‘Mr. Namseoul’ Kim Bio fierce pursuit… Tournament 2nd consecutive victory

“Before participating in the tournament, there was a lot of talk about defending the title and challenging myself to become the first player to win three titles. Of course, it’s a burden. But I can’t hide my desire to put a modifier, ‘first’, in front of my name.”

Bio Kim, who won the GS Caltex Maekyung Open last year, is one step closer to winning his second consecutive tournament and winning his first three tournaments.
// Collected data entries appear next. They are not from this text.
/-- R341: the lifetime record. -/
def State.ltRecord (s : State) : List Byte :=
  let pad := fun (n : Nat) => List.replicate n (0 : Byte)
  let head := ([0x45, 0x4C, 0x4C, 0x54] : List Byte) ++ leBytes 2 1 ++ pad 2 ++ leBytes 4 (s.lifeWord 20) ++ pad 4 ++ leBytes 8 s.now
    ++ leBytes 8 Config.serial.toNat ++ ((List.range 32).flatMap fun w => leBytes 4 (s.lifeWord w))
    ++ ((List.range 7).flatMap fun c => leBytes 16 (classMap s.faults.retired c))
    ++ ((List.range 8).flatMap fun c => leBytes 4 (mget s.faults.dimms c 0))
    ++ ((List.range 7).flatMap fun c => leBytes 16 (classMap s.faults.lost c)) ++ pad 3676
  head ++ leBytes 4 (crc32c (head ++ s.journalBytes)) ++ s.journalBytes

/-- R173, R376: the erase block of the NAND in bytes (MODE.BLOCK). -/
def State.nandBlock (s : State) : Nat := 2 ^ s.fld Reg.xspiMode 19 16

/-- R341: the blocks of a slot that are not known as bad, in order. -/
def State.ltBlocks (s : State) (slot : Nat) : List Nat :=
  ((List.range 4).map fun i => 64 * s.fld Reg.faultCtrl 31 22 + 4 * slot + i).filter fun b => !s.lamp.badBlocks.contains b

/-- R341: start a write of the lifetime record into the first good block of the slot that does not hold the newest record; it
stays wanted while one, a checkpoint or a restore is under way. -/
def State.ltWrite (s : State) : State :=
  if s.faults.ltSlot.isSome || s.lamp.ckpt ≠ 0 || s.lamp.restoring then
    { s with faults := { s.faults with ltFrom := s.faults.ltFrom <|> some s.now } }
  else
    let slot := match s.faults.ltNewest with
      | some n => 1 - n
      | none => 0
    match s.ltBlocks slot with
    | [] => ({ s with faults := { s.faults with ltFrom := none } }.clrBit Reg.faultCtrl 12).flagFault 6
    | b :: _ =>
      let s1 := s.setLife 20 ((s.lifeWord 20 + 1) % 2 ^ 32)
      { s1 with
        faults := { s1.faults with ltSlot := some slot, ltFrom := none }
        tx := s1.tx ++ [.flash 1 2 (b * s.nandBlock) [], .flash 1 1 (b * s.nandBlock) s1.ltRecord] }

/-- R341: a lifetime write falls due: at an hour, or within 1 s of what it records. -/
def State.ltDue (s : State) : State :=
  if s.bit Reg.faultCtrl 11 && (s.faults.ltFrom.isSome || s.now % 3600000000000 = 0) then s.ltWrite else s

def execLifetimeWrite (dt : Nat) (s : State) : Host.Outcome State Fault Refusal := done (s.tick dt).ltDue

/-- R341: a write of 1 to LT_NOW. -/
def State.ltNow (s : State) : State :=
  if s.bit Reg.faultCtrl 11 then (s.setBit Reg.faultCtrl 12).ltWrite else s.setBit Reg.faultCtrl 12

def execLtNow (dt : Nat) (_req : Nat) (s : State) : Host.Outcome State Fault Refusal := done (s.tick dt).ltNow

/-- R341: a lifetime write that is wanted starts once the checkpoint writer has finished. -/
def State.ltNext (s : State) : State :=
  if s.bit Reg.faultCtrl 11 && s.faults.ltFrom.isSome && s.lamp.ckpt = 0 && !s.lamp.restoring then s.ltWrite else s

/-- R341: a lifetime write ends; one that failed has used no sequence number. -/
def State.ltEnd (s : State) (ok : Bool) : State :=
  match s.faults.ltSlot with
  | none => s
  | some n =>
    let s1 := { s with faults := { s.faults with ltSlot := none, ltNewest := if ok then some n else s.faults.ltNewest } }
    let s2 := if ok then s1 else s1.setLife 20 ((s1.lifeWord 20 + 2 ^ 32 - 1) % 2 ^ 32)
    (s2.clrBit Reg.faultCtrl 12).flagFault (if ok then 5 else 6)

/-- R341: a slot's bytes are a valid record. -/
def ltValid (l : List Byte) : Bool :=
  l.length = 8192 && sliceB l 0 4 = [0x45, 0x4C, 0x4C, 0x54] && ofLe (sliceB l 4 2) = 1 &&
    ofLe (sliceB l 4092 4) = crc32c (l.take 4092 ++ l.drop 4096)

/-- R173: of two sequence numbers, the first is the newer. -/
def seqNewer (a b : Nat) : Bool := (a + 2 ^ 32 - b) % 2 ^ 32 < 2 ^ 31

/-- R342: the newer valid record of the two slots, with its slot. -/
def ltNewer (a b : List Byte) : Option (Nat × List Byte) :=
  match ltValid a, ltValid b with
  | true, true => if seqNewer (ofLe (sliceB a 8 4)) (ofLe (sliceB b 8 4)) then some (0, a) else some (1, b)
  | true, false => some (0, a)
  | false, true => some (1, b)
  | _, _ => none

/-- R343: the instances that a record's map at an offset holds for a class, ranks only where the DIMM is the one fitted. -/
def State.ltInstances (s : State) (l : List Byte) (at_ cls : Nat) : List Nat :=
  let m := ofLe (sliceB l (at_ + 16 * cls) 16)
  (List.range (resInstances cls)).filter fun i => m.testBit i &&
    (cls ≠ 1 || ofLe (sliceB l (272 + 4 * (i / 8)) 4) = mget s.faults.dimms (i / 8) 0)

/-- R343: apply the maps of a record: retirements first, then losses. -/
def State.ltApply (s : State) (l : List Byte) : State :=
  let pairs := (List.range 7).flatMap fun c => (s.ltInstances l 160 c).map fun i => (c, i)
  let lost := (List.range 7).flatMap fun c => (s.ltInstances l 304 c).map fun i => (c, i)
  let s1 := (pairs.filter fun x => !lost.contains x || x.1 = 2).foldl (fun s x =>
    if s.isRetired (resKey x.1 x.2) then s else s.retire x.1 x.2 0) s
  lost.foldl (fun s x =>
    let s' := if s.isRetired (resKey x.1 x.2) then s else s.retire x.1 x.2 0
    if s'.isLost (resKey x.1 x.2) then s' else s'.lose x.1 x.2 0) s1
The 2nd round of the 42nd GS Caltex Maekyung Open was held on the 5th at Namseoul CC (par 71) in Seongnam, Gyeonggi-do. Kim Bio, who cut 4 strokes on the first day, recorded a 3 under par 68 on the day and tied for 3rd place with an interim total of 7 under par 135 strokes.

The birdie on the 16th hole (par 4), which is considered the most difficult in the history of the Korean men’s professional golf tournament, was the highlight. On the first day of the tournament, there were only two birdies in the ‘Hall of Fear’. Bio Kim said, “I have my own strategy. It was a strategy to look at the bunker on the left in the middle of the fairway and pass it, but the back wind also blew it over well.” I went into the hall as it is. I was lucky,” he explained.

“I was under a lot of stress and pressure from tension, but I have a house nearby so I can rest after the game. I’m anxious every time, but strangely, I got good grades and I’m confident.”

While ‘defending champion’ Bio Kim raised the rankings, ‘Korea’s Yon Ram’ Chan-min Jeong, who took the lead on the first day alone, maintained his position as the sole leader with strong mentality.

On this day, Jeong Chan-min’s tee shot on hole 1 bent wide to the left and went into the OB (Out of Bounce) area and recorded a double bogey. A situation that could collapse. However, Jeong Chan-min reduced the number of strokes with 6 birdies and 1 bogey in 17 holes, and eventually finished the game with a 3 under par 68. With an interim total of 11 under par, 131 strokes, he was two strokes ahead of Lee Jeong-hwan, who was in second place alone.

After looking back at the game, Jeong Chan-min said, “After making a mistake in the first hole, I tried to calm myself down. I thought I had to hold on somehow.” It’s okay to be a single hitter, so I want to win. My goal is to be called a champion,” he said, revealing his earnest desire to win.

Jung Chan-min also expressed his anticipation for the ‘cloud crowd’. After smiling, he said, “I like receiving attention. I look forward to meeting the audience on the weekend.”

스포츠토토 On this day, Lee Jung-hwan, who was in his third year of reserve service, rose to second place with an interim total of 9 under par and 133 strokes, taking his 3rd personal win and his first chance to win after being discharged.

Lee Jung-hwan looked back and said, “It was raining in the beginning, so it was a bit difficult to play, but in the second half when the rain stopped, I reduced 6 strokes.” there was,” he explained. Of course, the goal is to win. Lee Jung-hwan, who expressed his determination, said, “I feel like I want to win because I’m at the top of the list.” I don’t want to miss it,” he promised.

Artiluji Winaicha Loen Chai (Thailand), Jeong Han-mil, and Hwang In-chun tied for 6th place with an interim total of 6 under par 136, while Park Eun-shin, Nititon Tipong (Thailand) and Moon Do-yeop tied for 9th with an interim total of 5 under par 137 strokes. I finished the game on the second day.

At Namseoul CC on this day, the trademark glass plate green softened due to the rain, and the players played aggressively, resulting in under par. There is a reason why the buddy show took place. This is because the ‘preferred lie rule’, which allows players to clean and hit balls that have fallen on the fairway, has been applied. As long as the players kept the fairway, they took out the ball that fell into the divot, cleaned it, and played the game by placing it in a good place within one club distance. Bio Kim explained, “I saw the effect of reducing more than two strokes by applying the Preferred Lie rule.”